Work through the data below and give the number of lines holding "Machine", nothing more.

[Dataset entries]
----------------------------------------

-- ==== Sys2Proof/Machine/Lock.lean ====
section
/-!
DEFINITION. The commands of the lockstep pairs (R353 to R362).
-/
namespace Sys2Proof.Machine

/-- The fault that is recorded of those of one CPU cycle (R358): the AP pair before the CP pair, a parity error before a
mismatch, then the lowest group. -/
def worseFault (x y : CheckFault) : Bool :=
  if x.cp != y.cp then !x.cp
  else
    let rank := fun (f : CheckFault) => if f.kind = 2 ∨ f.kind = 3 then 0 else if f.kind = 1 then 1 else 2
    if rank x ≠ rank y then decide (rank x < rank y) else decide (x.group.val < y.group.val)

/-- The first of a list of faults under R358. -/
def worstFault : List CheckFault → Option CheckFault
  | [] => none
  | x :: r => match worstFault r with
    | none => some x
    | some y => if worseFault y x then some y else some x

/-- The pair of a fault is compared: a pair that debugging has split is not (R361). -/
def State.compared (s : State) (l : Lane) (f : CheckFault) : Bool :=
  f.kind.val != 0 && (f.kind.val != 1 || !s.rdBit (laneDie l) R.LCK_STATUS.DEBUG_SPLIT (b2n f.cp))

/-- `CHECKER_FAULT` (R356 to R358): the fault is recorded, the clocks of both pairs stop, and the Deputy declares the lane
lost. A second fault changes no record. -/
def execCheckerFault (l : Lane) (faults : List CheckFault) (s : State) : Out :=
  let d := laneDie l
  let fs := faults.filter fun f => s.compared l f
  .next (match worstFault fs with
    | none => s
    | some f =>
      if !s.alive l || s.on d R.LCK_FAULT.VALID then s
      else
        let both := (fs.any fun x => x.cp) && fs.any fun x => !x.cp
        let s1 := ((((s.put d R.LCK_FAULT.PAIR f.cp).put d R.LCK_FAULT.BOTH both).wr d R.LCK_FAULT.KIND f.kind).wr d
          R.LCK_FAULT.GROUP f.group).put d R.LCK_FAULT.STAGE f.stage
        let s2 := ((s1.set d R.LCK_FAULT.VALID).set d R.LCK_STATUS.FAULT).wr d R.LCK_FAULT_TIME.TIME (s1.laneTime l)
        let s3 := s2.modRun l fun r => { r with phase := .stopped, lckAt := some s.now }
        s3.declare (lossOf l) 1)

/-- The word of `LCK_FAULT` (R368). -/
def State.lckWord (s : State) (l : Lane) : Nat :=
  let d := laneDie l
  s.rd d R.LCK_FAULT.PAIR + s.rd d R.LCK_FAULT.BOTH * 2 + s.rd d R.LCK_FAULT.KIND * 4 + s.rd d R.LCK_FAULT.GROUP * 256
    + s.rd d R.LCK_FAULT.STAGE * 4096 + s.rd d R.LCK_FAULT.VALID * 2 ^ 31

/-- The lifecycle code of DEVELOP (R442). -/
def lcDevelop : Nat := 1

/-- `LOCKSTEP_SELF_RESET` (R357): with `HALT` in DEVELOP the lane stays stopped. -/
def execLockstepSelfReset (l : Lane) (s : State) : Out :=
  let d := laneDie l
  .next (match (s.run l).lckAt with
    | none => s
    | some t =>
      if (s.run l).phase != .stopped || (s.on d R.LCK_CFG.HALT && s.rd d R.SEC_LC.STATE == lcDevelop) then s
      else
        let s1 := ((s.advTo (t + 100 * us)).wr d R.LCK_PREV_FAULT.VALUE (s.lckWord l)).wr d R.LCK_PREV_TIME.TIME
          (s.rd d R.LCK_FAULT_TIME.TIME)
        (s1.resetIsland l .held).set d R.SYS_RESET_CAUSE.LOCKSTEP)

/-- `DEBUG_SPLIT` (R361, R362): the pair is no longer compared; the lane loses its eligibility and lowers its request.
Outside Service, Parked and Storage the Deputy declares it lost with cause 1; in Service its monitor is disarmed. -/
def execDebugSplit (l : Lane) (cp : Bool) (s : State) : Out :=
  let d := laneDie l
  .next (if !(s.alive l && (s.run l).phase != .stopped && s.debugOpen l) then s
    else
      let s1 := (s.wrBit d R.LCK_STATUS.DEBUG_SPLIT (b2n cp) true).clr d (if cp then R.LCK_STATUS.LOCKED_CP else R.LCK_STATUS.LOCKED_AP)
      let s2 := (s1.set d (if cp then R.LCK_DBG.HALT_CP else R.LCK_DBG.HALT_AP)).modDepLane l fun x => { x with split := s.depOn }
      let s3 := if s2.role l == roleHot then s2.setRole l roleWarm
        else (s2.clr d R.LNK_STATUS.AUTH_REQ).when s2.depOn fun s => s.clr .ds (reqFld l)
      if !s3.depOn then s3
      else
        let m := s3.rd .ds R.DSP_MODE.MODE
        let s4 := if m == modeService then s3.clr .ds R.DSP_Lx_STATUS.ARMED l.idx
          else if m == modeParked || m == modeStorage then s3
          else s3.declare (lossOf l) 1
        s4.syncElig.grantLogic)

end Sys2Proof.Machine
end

----------------------------------------

• **Task result**:
3